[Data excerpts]
+ + + +
def stepped : LoadedReel := { loaded with content := { aReel with key := [aStep], tween := [aStep] }, positions := [35] }

/-- BeatBoundaryTurns and SheetsSealedAndArrive: no sheet on the crossing; a draft of the next sheet, with a credit and without one. -/
theorem witness_sheets : up.clock.running = true ∧ up.seq.inflight = [] ∧ up.firmwareUp = true ∧ up.seq.sealed ≠ up.beat + 1 ∧
    up.slotHeld (.region 18) = false ∧ up.drafted (up.beat + 1) = false ∧ up.sheetCredits ≠ 0 ∧ up.beat = 1000 ∧
    (let sh := sheetOf 1001 false [anEntry 1 1001]
     let s := { up with seq := { up.seq with draft := some (sh, []) } }
     s.seq.draft = some (sh, []) ∧ sh.beat = 1001 ∧ s.sheetCredits ≠ 0 ∧
       { s with seq := { s.seq with inflight := [sheetOf 999 false [], sheetOf 1000 false []] } }.sheetCredits = 0) ∧
    (∀ m ∈ [999, 1000, 1001], (sheetOf m false [anEntry 1 m]).beat = m) ∧
    (∀ m ∈ [1001, 1002], let s := { up with arr := { up.arr with next := some (sheetOf m false []) } }
      s.arr.next = some (sheetOf m false []) ∧ ((sheetOf m false []).beat = 1001 ∨ (sheetOf m false []).beat ≠ 1001)) := by
  decide +kernel

/-- SheetsSealedAndArrive: a draft with cued work, whose input stands in two packets of its owner's memory. -/
theorem witness_cued_sheet : let f : CueFill := ⟨0, .slot 0, [(0x1000, 300)], false⟩
    let e := { anEntry 1 1001 with owner := some (1, 7), fills := [f] }
    let sh := sheetOf 1001 false [e]
    let s := { up with seq := { up.seq with draft := some (sh, []) } }
    s.firmwareUp = true ∧ s.seq.sealed ≠ s.beat + 1 ∧ s.seq.draft = some (sh, []) ∧ sh.beat = s.beat + 1 ∧
    (∃ x ∈ sh.entries, x.owner.isSome = true) ∧ s.sheetCredits ≠ 0 ∧ e.tiles[f.tile]? = some ⟨0, 0, 0⟩ ∧ (fillPackets f).length = 2 := by
  decide +kernel

/-- The entry at the head of the current sheet, with its operand in the bench of its block. -/
def taking (e : Entry) (fin : List (Nat × Nat)) (r : Option Running) : State := { up with
  arr := { up.arr with left := [e], finals := fin, running := r, repaired := some 512 }, reels := [stepped]
  bench := [⟨⟨0, 0, 0⟩, .slot 0, ⟨1, 1, 1, .int8, [1], []⟩, [35], none, false, [(benchAddr 35, 32)], 0, none⟩] }

/-- TakeAdmitted: an entry that may start, one whose predecessor failed, and a third run that waits for the spare's bench. -/
theorem witness_admit : (let s := taking (anEntry 1 1000) [] none
      s.arr.head = some (anEntry 1 1000) ∧ s.arr.running = none ∧ s.arr.doomed (anEntry 1 1000) = false ∧ s.reel? 9 = some stepped ∧
      s.stepOf (anEntry 1 1000) = some aStep ∧ s.admissible (anEntry 1 1000) stepped aStep = true ∧
      s.takeBanks (anEntry 1 1000) stepped aStep = [.bench 35 15, .bench 35 0]) ∧
    (let e := { anEntry 1 1000 with deps := [0] }
     (taking e [(0, 3)] none).arr.head = some e ∧ (taking e [(0, 3)] none).arr.running = none ∧
       (taking e [(0, 3)] none).arr.doomed e = true ∧ (taking e [(0, 3)] none).tokenCredit = true) ∧
    (let r : Running := ⟨anEntry 1 1000, 3, 0, 0, [35], [35], [(35, 3)], true, []⟩
     (taking (anEntry 2 1000) [] (some r)).arr.running = some r ∧ r.waitRefill = true) := by
  decide +kernel

/-- A first run; a second and a third after mismatches of block 35, the third with block 0 in its place. -/
def firstRun : Running := ⟨anEntry 1 1000, 1, 0, 0, [], [], [], false, []⟩
def secondRun : Running := { firstRun with run := 2, firstBad := [35] }
def thirdRunOf : Running := { firstRun with run := 3, firstBad := [35], secondBad := [35], substituted := [(35, 0)] }

/-- TakeAdmitted: the only operand stands in the bench of the block taken out, and in no spare's. -/
theorem witness_refill : let h : HeldTensor := ⟨⟨0, 0, 0⟩, .slot 0, ⟨1, 1, 1, .int8, [1], []⟩, [35], none, false, [(benchAddr 35, 32)], 1, none⟩
    let r := { thirdRunOf with waitRefill := true, operands := [h] }
    let s := { taking (anEntry 2 1000) [] (some r) with bench := [h] }
    s.arr.running = some r ∧ r.waitRefill = true ∧ (∀ k ∈ s.bench, k = h) ∧ benchAddr 35 + 32 ≤ benchAddr 35 + Config.benchSize ∧
    (∀ h ∈ s.bench, ∀ x ∈ h.at_, ∀ p ∈ r.substituted, x.1 + x.2 ≤ benchAddr p.2 ∨ benchAddr p.2 + Config.benchSize ≤ x.1) := by
  decide +kernel

/-- TakeEnds: the second run repeats the mismatch of block 35, with spares and with none left, or shows one of another block; the third
shows one of the spare; a first run meets an uncorrectable error in the last row of a bank. -/
theorem witness_runs : let badBlock (b : Fin 36) : TakeSeen := ⟨[⟨b, 1023, 1⟩], [], [], []⟩
    let lone (s : State) : State := { s with units := { s.units with blocks := (Vector.replicate 36 ⟨true, false, false, []⟩).set 35 (s.block 35) } }
    let on (r : Running) : State := taking (anEntry 2 1000) [] (some r)
    (∀ r ∈ [firstRun, secondRun, thirdRunOf], ∀ s ∈ [on r, lone (on r)], s.arr.running = some r ∧ r.waitRefill = false ∧ s.tokenCredit = true ∧
      s.egressFree r.entry = true ∧ s.arr.held = [] ∧ r.entry.freq = false) ∧
    badUnits ((on secondRun).seenBy secondRun.entry (badBlock 35)) = [35] ∧ 35 ∈ secondRun.firstBad ∧ (on secondRun).spares.head? = some 0 ∧
    (lone (on secondRun)).spares = [] ∧ (lone (on secondRun)).lastBlock 35 = true ∧ (lone (on secondRun)).err.halted = false ∧
    badUnits ((on secondRun).seenBy secondRun.entry (badBlock 34)) = [34] ∧ 34 ∉ secondRun.firstBad ∧
    badUnits ((on thirdRunOf).seenBy thirdRunOf.entry (badBlock 0)) = [0] ∧ (35, 0) ∈ thirdRunOf.substituted ∧
    (on thirdRunOf).slotHeld (.cell 0) = false ∧ (on thirdRunOf).lastBlock 0 = false ∧
    (let seen : TakeSeen := ⟨[], [], [], [⟨.bench 35 15, 1023, true⟩]⟩
     badUnits ((on firstRun).seenBy firstRun.entry seen) = [] ∧ (on firstRun).slotHeld (.block 35) = false) := by
  decide +kernel

/-- TakeEnds: a clean run, one that read poison, and a first run with a mismatch of the last cell of block 35. -/
theorem witness_end : let r := firstRun
    let s := taking (anEntry 2 1000) [] (some r)
    s.arr.running = some r ∧ r.waitRefill = false ∧ r.run = 1 ∧ s.tokenCredit = true ∧ s.egressFree r.entry = true ∧ s.nothingWaits ∧
    (∀ rl st, s.reel? r.entry.reel = some rl → s.stepOf r.entry = some st → ∀ u ∈ r.entry.tiles,
      s.passes (.egress (s.egressOf rl u)) [] (s.outRanges rl r.entry st u) = true) ∧
    badUnits (s.seenBy r.entry ⟨[], [], [], []⟩) = [] ∧ s.readsPoison r.entry (s.seenBy r.entry ⟨[], [], [], []⟩) = false ∧
    { s with arr := { s.arr with tainted := [1] } }.readsPoison r.entry ⟨[], [], [], []⟩ = true ∧
    badUnits (s.seenBy r.entry ⟨[⟨35, 1023, 1⟩], [], [], []⟩) ≠ [] := by
  refine ⟨by decide +kernel, by decide +kernel, by decide +kernel, by decide +kernel, by decide +kernel, by decide +kernel, ?_,
    by decide +kernel, by decide +kernel, by decide +kernel, by decide +kernel⟩
  intro rl st h1 h2
  have e1 : rl = stepped := Option.some.inj (h1.symm.trans (by decide +kernel))
  have e2 : st = aStep := Option.some.inj (h2.symm.trans (by decide +kernel))
  subst e1 e2
  decide +kernel

def remote1 : Remote := ⟨1, 1, false, some (plainToken 1 0 5)⟩

/-- TokensAndExchanges: a token of the crossing, the last part of a member and one before it. -/
theorem witness_tokens : ∀ r ∈ [remote1, { remote1 with left := 2 }],
    let s := { up with seq := { up.seq with tokens := [plainToken 1 0 5], remote := [r] } }
    s.seq.tokens = plainToken 1 0 5 :: [] ∧ s.seq.remote = [] ++ r :: [] ∧ r.takeId = (⟨1, 0, 100, [(0, 0, 0)]⟩ : RemoteToken).takeId ∧ 0 < r.left := by
  decide +kernel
+ + + +
* **EXERCISE BRIEF**
Beginning at the first line of the data above, retype each line until you reach the line containing "theorem witness_cued_sheet : let", and include that one too. Add nothing else.

* **RESULT**
def stepped : LoadedReel := { loaded with content := { aReel with key := [aStep], tween := [aStep] }, positions := [35] }

/-- BeatBoundaryTurns and SheetsSealedAndArrive: no sheet on the crossing; a draft of the next sheet, with a credit and without one. -/
theorem witness_sheets : up.clock.running = true ∧ up.seq.inflight = [] ∧ up.firmwareUp = true ∧ up.seq.sealed ≠ up.beat + 1 ∧
    up.slotHeld (.region 18) = false ∧ up.drafted (up.beat + 1) = false ∧ up.sheetCredits ≠ 0 ∧ up.beat = 1000 ∧
    (let sh := sheetOf 1001 false [anEntry 1 1001]
     let s := { up with seq := { up.seq with draft := some (sh, []) } }
     s.seq.draft = some (sh, []) ∧ sh.beat = 1001 ∧ s.sheetCredits ≠ 0 ∧
       { s with seq := { s.seq with inflight := [sheetOf 999 false [], sheetOf 1000 false []] } }.sheetCredits = 0) ∧
    (∀ m ∈ [999, 1000, 1001], (sheetOf m false [anEntry 1 m]).beat = m) ∧
    (∀ m ∈ [1001, 1002], let s := { up with arr := { up.arr with next := some (sheetOf m false []) } }
      s.arr.next = some (sheetOf m false []) ∧ ((sheetOf m false []).beat = 1001 ∨ (sheetOf m false []).beat ≠ 1001)) := by
  decide +kernel

/-- SheetsSealedAndArrive: a draft with cued work, whose input stands in two packets of its owner's memory. -/
theorem witness_cued_sheet : let f : CueFill := ⟨0, .slot 0, [(0x1000, 300)], false⟩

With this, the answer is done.